Music videos have shaped popular culture since MTV came crashing onto the scene in the 1980’s with ‘Video Killed the Radio Star’, revolutionising the way we market bands/artists latest releases. 

This soon became the main platform stars would use to gain attention and it wasn’t long before music videos became a full-blown advert for tobacco brands through product placement. 

These iconic videos have romanticised the act of smoking for decades, reflecting onto its viewers the idea that tobacco use is ‘cool’ and desensitising them from the lifethreatening harms. 

Some of the most iconic and talked about music videos of all time feature cigarettes as the starring role and as the demand for the content grew, so did this imagery. 

From Lady Gaga’s sunglasses made entirely out of cigarettes in the charttopping ‘Telephone’ music video to Robin Thicke’s oversized lighter, lighting a cigarette for ‘Blurred Lines’, tobacco depictions were everywhere. 

A billion people watched Rihanna smoke in the 2011 ‘We Found Love’ music video and millions watched countless videos in the R&B/Hip-Hop genre feature tobacco. 

It seems the narrative has shifted within recent years to that of a harm reduction standpoint, with artists beginning to feature e-cigarette in their videos as a 95 percent less harmful alternative. 

This is a great step forward for the vaping industry, demonstrating to music fans across the world that they support vaping as a tool to quit and replacing these familiar smoke scenes with vapour clouds. 

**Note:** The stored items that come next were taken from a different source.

-- ==== Sys2Proof/Tests/Slice0.lean ====
section
/-! SUPPORT. Tests of single commands, expected results from the manual's tables and worked cases, and for every obligation
with hypotheses a concrete state and operands that meet them together. -/

namespace Sys2Proof.Tests

open Sys2Proof.Machine

set_option Elab.async false

/-! ## Small states -/

/-- The next state, if there is one. -/
def after : Host.Outcome State Fault Refusal → Option State
  | .next s => some s
  | .fault _ | .refused _ => none

/-- A RAM with some words written since power-on. -/
def ramOf (ws : List (Nat × Word)) : Ram := ws.foldl (fun m p => m.setWord p.1 p.2) (Ram.powerOn 0)

/-- A word whose parity does not match. -/
def spoil (m : Ram) (a : Nat) : Ram := { m with parity := assocPut (a / 4) true m.parity }

/-- Board at 4,096, settings at 8,192, a directory of 2,048 records at 65,536: region 0 BACK, region 1 THROUGH. -/
def settings : Load :=
  { boardBase := 4096, directoryBase := 65536, directorySize := 2048, settingsBase := 8192, cellCode := 0x1234#16,
    channel := 3, attemptLimit := 3, sweepInterval := 1000, rushStart := 72000, rushEnd := 25200, batteryFloor := 5#4,
    policy := 1#16 }

/-- A loaded part, HALTED, with store time set. -/
def halted : State :=
  { State.reset with
    load := some settings
    host := { HostLink.reset with runState := .halted }
    time := { Timebase.reset with storeTime := 1000000#32, timeSet := true } }

/-- A RUNNING part in slot 5, radio ACTIVE. -/
def running : State :=
  { halted with
    host := { halted.host with runState := .running }
    time := { halted.time with position := .slot 5, nextCycle := 1#16, cycleTime := 1000000#32 }
    air := { AirLink.reset with radio := .active }
    unit := { TicketUnit.reset with sweepTimer := some 0 } }

def withRam (s : State) (ws : List (Nat × Word)) : State := { s with ram := ramOf ws }

/-- A state with one word's parity spoilt. -/
def spoiled (s : State) (a : Nat) : State := { s with ram := spoil s.ram a }

/-- A held ticket: OVERNIGHT, chain base 16,384, list of 4 entries at 24,576. -/
def someTicket (state : ContextState) : Ticket :=
  { state := state, cls := .overnight, sequence := 7#32, chainBase := 16384, firstLink := .short 0#16, cardLimit := 40,
    activation := 0#32, deadline := 1000000#32, listAddress := 24576, listCapacity := 4,
    tallies := List.replicate 17 0#32, entriesWritten := 0, overflow := 0, progressMark := 0, outcome := none,
    reason := .none, stopCard := none, cancelled := false, expired := false, expiryDue := false, lastCard := none }

def withTicket (s : State) (n : Nat) (k : Ticket) : State := { s with unit := { s.unit with tickets := [(n, k)] } }

/-- An entry of index 5 in its wake slot, owned by ticket 3. -/
def someEntry (state : EntryState) : Entry :=
  { index := 5, ident := 300117#24, slot := wakeSlot 5, phase := 0, exponent := 0, rushing := false, owner := 3,
    cls := .overnight, state := state, attempts := 0, offered := false, version := 42#16, activation := 0#32,
    turn := none, removing := none, cancelWaits := false, deferCancel := false, deferExpiry := false, decision := none }

def withEntries (s : State) (es : List Entry) : State := { s with roster := { s.roster with entries := es } }

def someLine (index : Nat) (dirty : BitVec 4) : Line :=
  { index := index, words := List.replicate 16 0x11#32, dirty := dirty, pushPending := false }

def withLines (s : State) (ls : List (Nat × Line)) : State := { s with cache := { s.cache with lines := ls } }

def someFill (index : Nat) : Fill :=
  { key := 4 * cacheSet index, index := index, requester := .walker, request := none, first := 0, arrived := [] }

def filling (s : State) (index : Nat) : State := { s with cache := { s.cache with fill := some (someFill index) } }

/-! ## Hypotheses over every slot, from the list of the tickets held -/

theorem mem_of_find {α : Type} {n : Nat} {v : α} : ∀ {l : List (Nat × α)}, assocFind n l = some v → (n, v) ∈ l
  | [], h => by cases h
  | (j, w) :: rest, h => by
    simp only [assocFind] at h
    split at h
    · next e => cases h; simp [e]
    · exact List.mem_cons_of_mem _ (mem_of_find h)

/-- The words of `Ticket.waits`. -/
abbrev Waits (k : Ticket) : Prop := k.state = .queued ∨ k.cls = .overnight ∧ k.state = .parked

/-- The words of `Ticket.ranksBefore`. -/
abbrev Ranks (k : Ticket) (n : Nat) (j : Ticket) (m : Nat) : Prop :=
  k.cls = .urgent ∧ j.cls = .overnight
    ∨ k.cls = j.cls ∧ (k.sequence.toNat < j.sequence.toNat ∨ k.sequence = j.sequence ∧ n < m)

theorem alone_of {s : State} {n : Nat} (h : ∀ p ∈ s.unit.tickets, p.1 ≠ n → ¬ Waits p.2) :
    ∀ m j, m ≠ n → s.ticket m = some j → ¬ j.waits := fun _ _ hm hf => h _ (mem_of_find hf) hm

theorem none_waits {s : State} (h : rising s.unit.tickets = true ∧ ∀ p ∈ s.unit.tickets, ¬ Waits p.2) : s.noneWaits :=
  ⟨h.1, fun _ _ hf => h.2 _ (mem_of_find hf)⟩

theorem ranks_first {s : State} {n : Nat} {k : Ticket}
    (h : rising s.unit.tickets = true ∧ s.ticket n = some k ∧ Waits k
      ∧ ∀ p ∈ s.unit.tickets, p.1 ≠ n → Waits p.2 → Ranks k n p.2 p.1) : s.ranksFirst n k :=
  ⟨h.1, h.2.1, h.2.2.1, fun _ _ hm hf hw => h.2.2.2 _ (mem_of_find hf) hm hw⟩

theorem may_end {s : State} {n : Nat} {k : Ticket}
    (h : (rising s.unit.tickets = true ∧ s.ticket n = some k) ∧ (s.boardBase % 4096 = 0 ∧ n < 32) ∧ s.ram.wf = true
      ∧ s.oneEntryEach = true) : s.WalkMayEnd n k :=
  ⟨h.1, h.2.1, h.2.2.1, fun _ => h.2.2.2⟩

theorem walker_ready {s : State} {w : Walk} {k : Ticket}
    (h : s.host.runState = .running ∧ s.host.active ≠ some .halt ∧ s.walk = some w ∧ w.phase = .ready
      ∧ s.ticket w.slot = some k ∧ w.slot < 32 ∧ k.tallies.length = 17 ∧ s.boardBase % 4096 = 0 ∧ s.ram.wf = true) :
    s.WalkerReady w k :=
  ⟨h.1, h.2.1, h.2.2.1, h.2.2.2.1, h.2.2.2.2.1, h.2.2.2.2.2.1, h.2.2.2.2.2.2.1, h.2.2.2.2.2.2.2.1, h.2.2.2.2.2.2.2.2⟩

theorem before_card {s : State} {w : Walk} {k : Ticket} {l : Link} {number : Nat} (r : s.WalkerReady w k)
    (h : s.resolveLink k.chainBase l = .card number ∧ (w.next = .repeatCard ∨ (k.count 0).toNat < k.cardLimit)
      ∧ ∀ j < 8, s.ram.faulty (32 * number + 4 * j) = false) : s.BeforeCard w k l number :=
  ⟨r, h.1, h.2.1, h.2.2⟩

/-- Tickets in the slots given. -/
def withTickets (s : State) (ks : List (Nat × Ticket)) : State := { s with unit := { s.unit with tickets := ks } }

/-- The words of the resume area of slot n, all readable. -/
def resumeArea (n : Nat) : List (Nat × Word) := (List.range 8).map fun j => (4096 + 128 * n + 96 + 4 * j, 0#32)

/-! ## Well-formedness: an ill-formed term for each check -/

theorem test_wf_read_unaligned : (Instr.hostRead 2#24).wf = false := by decide
theorem test_wf_write_unaligned : (Instr.hostWrite 1#24 0#32).wf = false := by decide
theorem test_wf_snoop_read_outside : (Instr.snoopRead 0x400000#24).wf = false := by decide
theorem test_wf_snoop_read_unaligned : (Instr.snoopRead 0x3#24).wf = false := by decide
theorem test_wf_snoop_write_outside : (Instr.snoopWrite 0x800000#24 0#32).wf = false := by decide
theorem test_wf_undefined_command_of_run : (Instr.undefinedCommand 1#4).wf = false := by decide
theorem test_wf_turn_seven : (Instr.turnStart 7#3).wf = false := by decide
theorem test_wf_turn_zero : (Instr.turnStart 0#3).wf = false := by decide
theorem test_wf_empty_frame : (Instr.replyReceived []).wf = false := by decide
theorem test_wf_snoop_read : (Instr.snoopRead 0x3FFFFC#24).wf = true := by decide

/-! ## Witnesses: step, host accesses, snoop -/

theorem witness_StepRunsFrontCommand : ({ State.reset with pending := [.run] } : State).pending = .run :: [] := by decide
theorem witness_IdleStepPassesTime :
    State.reset.pending = [] ∧ State.reset.time.timeSet = false ∧ halted.pending = [] ∧ halted.time.timeSet = true
      ∧ halted.load.isSome = true
      ∧ (let s := { filling running 600 with unit := { running.unit with sweepTimer := some 99 } }
        s.pending = [] ∧ s.unit.sweepTimer = some 99 ∧ s.time.periodOver = false
          ∧ s.cache.fill.all (fun f => f.arrived.length == 0) = true) := by decide +kernel
/-- The third quarter of a fill begun at Q2 is Q0, and a fault in it keeps the fill where it stands (R153). -/
theorem test_idle_fill_wraps :
    let s := withRam running ((List.range 16).map fun j => (65536 + 64 * 600 + 4 * j, BitVec.ofNat 32 j))
    let f := { someFill 600 with first := 2, arrived := [[8#32, 9#32, 10#32, 11#32], [12#32, 13#32, 14#32, 15#32]] }
    let u := { s with cache := { s.cache with fill := some f } }
    (after (step u)).map (fun t => t.cache.fill.map fun g => g.arrived.drop 2) = some (some [[0#32, 1#32, 2#32, 3#32]])
      ∧ (after (step (spoiled u (65536 + 64 * 600 + 12)))).map (fun t => t.cache.fill) = some (some f) := by decide +kernel
/-- The first and the last word of the RAM, neither in the directory area. -/
theorem witness_HostReadAnswersTheStoredWord :
    halted.host.held = [] ∧ (0 : Nat) < 1048576 ∧ 1048575 < 1048576 ∧ halted.inDirectory (4 * 0) = false
      ∧ halted.inDirectory (4 * 1048575) = false := by decide +kernel
theorem witness_HostWriteReplacesItsWord :
    halted.host.held = [] ∧ halted.ram.wf = true ∧ halted.inDirectory (4 * 0) = false
      ∧ halted.inDirectory (4 * 1048575) = false := by decide +kernel
/-- The ends of the three ranges that reach nothing. -/
theorem witness_RegistersReadTheirFields :
    [0x400000#24, 0x7FFFFC#24, 0xC00000#24, 0xEFFFFC#24, 0xF00018#24, 0xFFFFFC#24].all fun a =>
      (0x400000 ≤ a.toNat ∧ a.toNat < 0x800000) ∨ (0xC00000 ≤ a.toNat ∧ a.toNat < 0xF00000) ∨ 0xF00018 ≤ a.toNat := by
  decide +kernel
theorem witness_RegisterWritesAreTheirCommands :
    ∀ k ∈ [1, 2, 3, 4, 5, 6, 7], ((BitVec.ofNat 32 (16 * k)).extractLsb' 4 4).toNat = k := by decide
theorem witness_RegisterWritesAreTheirCommands_undefined :
    ∀ k ∈ [0, 8, 15], isUndefinedCode ((BitVec.ofNat 32 (16 * k)).extractLsb' 4 4) = true := by decide

/-- Index 0 stands DIRTY in way 0, index 64 CLEAN, index 128 in the push buffer, index 2,047 nowhere. -/
def cached : State :=
  { halted with
    cache := { Cache.reset with
      lines := [(0, someLine 0 3#4), (4, someLine 64 0#4)]
      pushBuffer := some (someLine 128 8#4) } }

theorem witness_SnoopReadFollowsItsTable :
    cached.host.held = []
      ∧ (∀ k ∈ [16384, 17408, 18432, 49151], cached.inDirectory (4 * k) = true ∧ cached.snoopWaits (4 * k) = false)
      ∧ cached.cache.find 0 = .dirty 0 (someLine 0 3#4) ∧ cached.cache.find 64 = .clean 4
      ∧ cached.cache.find 128 = .buffered (someLine 128 8#4) ∧ cached.cache.find 2047 = .notHeld := by decide +kernel
theorem witness_SnoopWriteFollowsItsTable :
    cached.host.held = []
      ∧ (∀ k ∈ [16384, 17408, 18432, 49151], cached.inDirectory (4 * k) = true ∧ cached.snoopWaits (4 * k) = false)
      ∧ (4 * 17408 - cached.directoryBase) / 64 = 64 ∧ (4 * 18432 - cached.directoryBase) / 64 = 128
      ∧ (4 * 49151 - cached.directoryBase) / 64 = 2047 := by decide +kernel

/-- A fill in progress, of a record of set 2, with no requester left. -/

theorem witness_SnoopOfTheRecordBeingFilledIsHeld :
    (filling halted 0).inDirectory (4 * 16384) = true ∧ (filling halted 0).cache.fill = some (someFill 0)
      ∧ (someFill 0).index = (4 * 16384 - (filling halted 0).directoryBase) / 64
      ∧ (let s := filling cached 300
        let t := { s with host := { s.host with active := some .dropAll, held := [.read 0x011000#24] } }
        t.inDirectory (4 * 16384) = true ∧ t.cache.fill = some (someFill 300) ∧ t.host.active = some .dropAll
          ∧ t.host.held ≠ []) := by decide +kernel

/-- A snoop write of a clean line: RAM takes the word and the line is dropped (R162). -/
theorem test_snoop_write_clean :
    (after (exec (.snoopWrite 0x011000#24 9#32) cached)).map (fun t => (t.ram.word 0x11000, t.cache.lines.length))
      = some (9#32, 1) := by decide +kernel
/-- A snoop read of a dirty line answers the line's word (R161). -/
theorem test_snoop_read_dirty :
    (after (exec (.snoopRead 0x010004#24) cached)).map (·.host.readData) = some (some 0x11#32) := by decide +kernel
theorem test_host_write_direct :
    (after (exec (.hostWrite 0x800010#24 0x01020304#32) halted)).map (fun t => (t.ram.byte 16, t.ram.byte 19))
      = some (4#8, 1#8) := by decide +kernel
theorem test_host_read_parity :
    (after (exec (.hostRead 0x000010#24) (spoiled (withRam halted [(16, 7#32)]) 16))).map
        (fun t => (t.host.readData, t.host.attention)) = some (some 7#32, 0x020#9) := by decide +kernel
theorem test_ident : (after (exec (.hostRead 0xF00000#24) State.reset)).map (·.host.readData) = some (some 0x41800001#32) := by
  decide +kernel
theorem test_other_register_write : after (exec (.otherRegisterWrite 5#32) halted) = some halted := by decide +kernel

Most famously using the cessation tool was the chart-topping DJ Khaled for his hit songs ‘I’m the One’ and ‘No Brainer’, racking up hundreds of millions of views. 

The movie set inspired video features models vaping, reclaiming the sultry cigarette smoke blowing through the air and instead producing vapour, as the artists sing in the foreground. 

It’s refreshing to see rap artists also using vapes in music videos, with Travis Scott’s Escape Plan (2021) featuring a device, as the genre of music is notorious for featuring tobacco. 

More recently, ex-Disney star turned pop princess, Sabrina Carpenter was vaping throughout the ‘Nonsense’ music video that was released earlier on this year. 

There’s still a large number of artists that are yet to challenge the status quo in supporting harm reduction, with 31 hits of 2021 having 290 tobacco depictions in their music videos. 

Specifically, the chart-topping song ‘Smokin out the Window’ by Anderson .Paak, Bruno Mars and Silk Sonic, coming out on top with 109 incidents featured in one video alone. 

The overall amount of music videos containing tobacco were down by 23 percent in 2021 and we look forward to watching those numbers continue to plummet as more artists support the quitting device.